Coffee-associated changes of metabolic components and absorption via microbiota change.

Design Treatment Significance Microbiota Change Reference
In vivo rats Coffee Reduction in liver triglycerides Clostridium Cluster XI ↓ Cowan et al. 2014 [85]
In vivo rats Coffee Reduction in obesity, metabolic syndrome, and inflammation; increase in gut barrier function Firmicutes (F)-to-Bacteroidetes (B) ratio ↓ Cowan et al. 2014 [85]
In vivo rats Coffee Potential for gut dysbiosis, antibiotic resistance, opportunistic infection; may be involved with insulin resistance Enterobacteriaceae ↑ Cowan et al. 2014 [85]
In vivo mice Caffeine Protection of gut lining, barrier function, and production of SCFAs Dubosiella, Bifidobacterium and Desulfovibrio Chen et al. 2023 [86]
In vivo mice Caffeine Reduction in nutrient breakdown and immune modulation, but potentially, a restoration from dysbiosis Bacteroides, Lactobacillus and Lactococcus Chen et al. 2023 [86]
In vivo mice Coffee Improvement in endotoxemia and systemic inflammation Prevotella Nishitsuji, Watanabe, & Xiao 2018 [28]
In vivo mice Coffee Increase in gastrointestinal polypeptide; stimulation of insulin secretion and protection against metabolic syndrome Coprococcus Nishitsuji, Watanabe, & Xiao 2018 [28]
In vivo humans
In vivo mice
Coffee Support in acetate production, but a marker of high-fat diet Blautia Martinez et al. 2013 [87];
Nishitsuji, Watanabe, & Xiao 2018 [28]

Notes: ↑: Increased; ↓: Decreased.

Table 3.

Effects of coffee on the intestinal absorption of nutrients.

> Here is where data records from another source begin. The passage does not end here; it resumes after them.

/-- A record of a block goes to its fault domain, a steward's to the event queue, a boot-mode thread's to the harbour
die (R341, R343). -/
def State.sendBlockRecord (s : State) (k : Nat) (r : FaultRec) : State :=
  let b := s.block k
  match b.part with
  | none => { s with harbour := { s.harbour with bootRecords := insertRecord { r with ts := s.clock % 2 ^ 64 } s.harbour.bootRecords } }
  | some p =>
    let ring := if b.tag = 0 then 0 else
      match s.part p with
      | some x => ringOfNode x.nodes 32 b.node
      | none => 0
    (s.sendRecord p ring r).1

/-! ### Taking an exception, and returning from one (R339 to R341, R348) -/

/-- The record of a thread (R342). -/
def threadRecord (s : State) (g : Grp) (i : Nat) (kind : Nat) (held : Bool) (e : Exc) : FaultRec :=
  let b := s.block g.block
  let t := b.thread i
  let r := ((FaultRec.ofKind kind).withExc e).atCore b g.core
  { r with
    held := held
    tidx := i
    lane := t.lane
    slot := t.slot
    pc := g.pc
    ovfl := e.cls == .race && b.acqOvfl }

/-- A granule whose read failed is marked poisoned (R261). One that no check bits condemn, because another package did
not answer, is not (R384). -/
def State.markRead (s : State) (gr : Nat) : State := { s with ecc := Kv.modify gr (fun _ => .poisoned) s.ecc }

/-- Take an exception: the thread stops with its stop point in its PC, its operand log entry is written, it is held
faulted in slot state, and its record is sent (R339, R340, R342). The PC has been advanced past the instruction when
the instruction began. -/
def faultThread (s : State) (g : Grp) (i : Nat) (instr : Option Instr) (srcs : List DWord) (e : Exc) : State :=
  let s := s.modThread g.block i fun t =>
    { t with stat := .faulted e ⟨g.pc, instr, srcs⟩, rep := none, since := s.tick }
  let s := if e.cls = .poison then s.markRead e.aux else s
  s.sendBlockRecord g.block (threadRecord s g i 0x01 true e)

/-- Take the same exception for several threads. -/
def faultThreads (s : State) (g : Grp) (instr : Option Instr) (e : Exc) : List Nat → State
  | [] => s
  | i :: t => faultThreads (faultThread s g i instr [] e) g instr e t

/-- Release a faulted thread (R341, R348): replay its instruction first, or go on at the stop point. The stop point of a
fault of fetch is its own PC, which is fetched again either way. -/
def Thread.resume (t : Thread) (replay : Bool) : Thread :=
  match t.stat with
  | .faulted _ log =>
    { t with
      stat := .ready
      rep := if replay && log.pc != t.pc then some log else none }
  | _ => { t with stat := .ready }

/-- A posted write of the block has not been acknowledged (R179, R378). -/
def State.posting (s : State) (k : Nat) : Bool := s.reqs.any fun r => (r.2.post.map (·.1)) == some k

/-! ### Slot state (R159, R163) -/

/-- Whether a thread may issue. -/
def Thread.ready (t : Thread) : Bool := t.stat == .ready

/-- A thread in slot state: its block, its index, and itself. -/
structure SlotThread where
  block : Nat
  idx : Nat
  th : Thread
  deriving DecidableEq, Repr

/-- A thread stands in an entry of the core. -/
def Core.inEntry (c : Core) (block i : Nat) : Bool :=
  c.entries.any fun e => e.2.block == block && e.2.members.contains i

/-- The threads of the replay entry that the block has to perform next on one of its cores (R352). -/
def Block.replaying (b : Block) (j : Nat) : Option (List Nat) :=
  (b.bc j).replays.find? fun l => l.any fun i => (b.thread i).rep.isSome

/-- A thread may issue as far as replay entries go. -/
def Block.mayReplay (b : Block) (j i : Nat) (t : Thread) : Bool :=
  match b.replaying j with
  | none => true
  | some l => l.contains i && t.rep.isSome

/-- The ready threads of a core in slot state, of blocks that may issue: not of one that halts, nor of one whose region
entries have not all acted (R159, R175, R282, R312, R351). -/
def State.slotReady (s : State) (core : Nat) : List SlotThread :=
  let c := s.core core
  (s.blocks.map fun b =>
    match b.2.bcOn core with
    | some j =>
      if b.2.phase = .resident ∧ b.2.cores.all (·.2.regions.isEmpty) then
        (b.2.threads.filter fun t => t.2.bc == j && t.2.ready && b.2.mayReplay j t.1 t.2 && !c.inEntry b.1 t.1).map fun t => ⟨b.1, t.1, t.2⟩
      else []
    | none => []).flatten

/-- An entry issues: its age starts again, it waits for nothing, and its count grows while ready threads wait in slot state
(R163, R165). -/
def State.noteIssue (s : State) (core e : Nat) : State :=
  let waiting := !(s.slotReady core).isEmpty
  s.modEntry core e fun en =>
    { en with
      lastIssue := s.tick
      issues := if waiting then en.issues + 1 else en.issues
      waiting := false }

/-! ### How a group goes on -/

/-- Every member's PC moves past the instruction, but for a replayed one, which stays at its stop point (R24, R341). -/
def passInstr (s : State) (g : Grp) (len : Nat) : State :=
  s.modBlock g.block fun b => b.mapThreads g.members fun t =>
    { t with
      pc := if g.ov.isSome then t.pc else t.pc + len
      rep := none }

/-- The instruction issues for the group: its entry's age and count follow, and the PCs move past it. -/
def advance (s : State) (g : Grp) (len : Nat) : State := passInstr (s.noteIssue g.core g.e) g len

/-- Entries are formed for the groups that leave an entry, each at its own PC, in free places of the table; where none
is free the threads stay in slot state (R161). -/
def splitOff (s : State) (c block age : Nat) : List (List Nat) → State
  | [] => s
  | ms :: t =>
    match firstFree (Kv.keys (s.core c).entries) 0 64 with
    | none => s.modBlock block fun b => b.mapThreads (ms :: t).flatten fun x => { x with since := s.tick }
    | some e =>
      let en := { Entry.start block ms none s.tick with lastIssue := age }
      splitOff (s.modCore c fun x => { x with entries := Kv.insert e en x.entries }) c block age t

/-- After an instruction the entry keeps its ready members of the lowest PC; those of each other PC leave it, and an
entry without members is freed (R159, R161). A split closes the chain (R167). -/
def regroup (s : State) (c e : Nat) : State :=
  match s.entry c e with
  | none => s
  | some en =>
    let b := s.block en.block
    let ready := en.members.filter fun i => (Kv.find i b.threads).isSome && (b.thread i).ready
    let pcs := sortBy id (distinct (ready.map fun i => (b.thread i).pc))
    match pcs with
    | [] => s.modCore c fun x => { x with entries := Kv.erase e x.entries }
    | p :: rest =>
      let keep := ready.filter fun i => (b.thread i).pc == p
      let s := s.modEntry c e fun en =>
        { en with members := keep, chain := if rest.isEmpty then en.chain else 0 }
      splitOff s c en.block en.lastIssue (rest.map fun q => ready.filter fun i => (b.thread i).pc == q)

/-- An instruction of the group is over. -/
def finish (s : State) (g : Grp) : Res := .next (regroup s g.core g.e)

/-- A group meets a fault of decoding: every member stops, whatever the guards (R59). -/
def faultAll (s : State) (g : Grp) (i : Instr) (len : Nat) (c : Cls) : Res :=
  finish (faultThreads (advance s g len) g (some i) (Exc.of c) g.members) g

/-- The length in bytes of an instruction (R39). -/
def lenOf (i : Instr) : Nat :=
  match i with
  | .filler => 4
  | .nop => 8
  | .pairP96 _ _ _ => 12
  | i =>
    match encodeRaw i with
    | some r => lenBytes r.len
    | none => 0

end Sys2Proof.Machine
end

Design Treatment Nutrient Effects Mechanism References
In vivo human Coffee Circulating Vitamin D ↑ Inhibition of Vitamin D receptors Al-Othman et al. 2012 [89]
In vivo human Caffeine Calcium levels ↓ Imbalance of Calcium/inhibition of Vitamin D receptors Barger-Lux & Heaney 1995 [90]
In vivo human Coffee Zinc levels ↓ Binding of phenolic compounds Pécoud et al. 1975 [91]
In vivo human Coffee Iron absorption ↓ Phenolic binding of nonheme iron in the lumen Morck 1983 [92]
In vivo human Coffee B vitamin levels ↓ Complex formation with polyphenols Ulvik 2008 [93]
In vivo human Coffee Glucose ↓ Inhibition of hepatic glucose-6-phosphate translocase Ohnaka 2012 [94]

Notes: ↑: Increased; ↓: Decreased.

The intake of coffee was found to increase the absorption of aspirin by modifying the gut microbiome α- and β-diversities [95]. The increased aspirin absorption was in alignment with decreased abundance of Proteobacteria, Helicobacteriaceae, and Bacteroidaceae populations in the fecal microbiota composition, and with increased Lactobacillaceae population [95].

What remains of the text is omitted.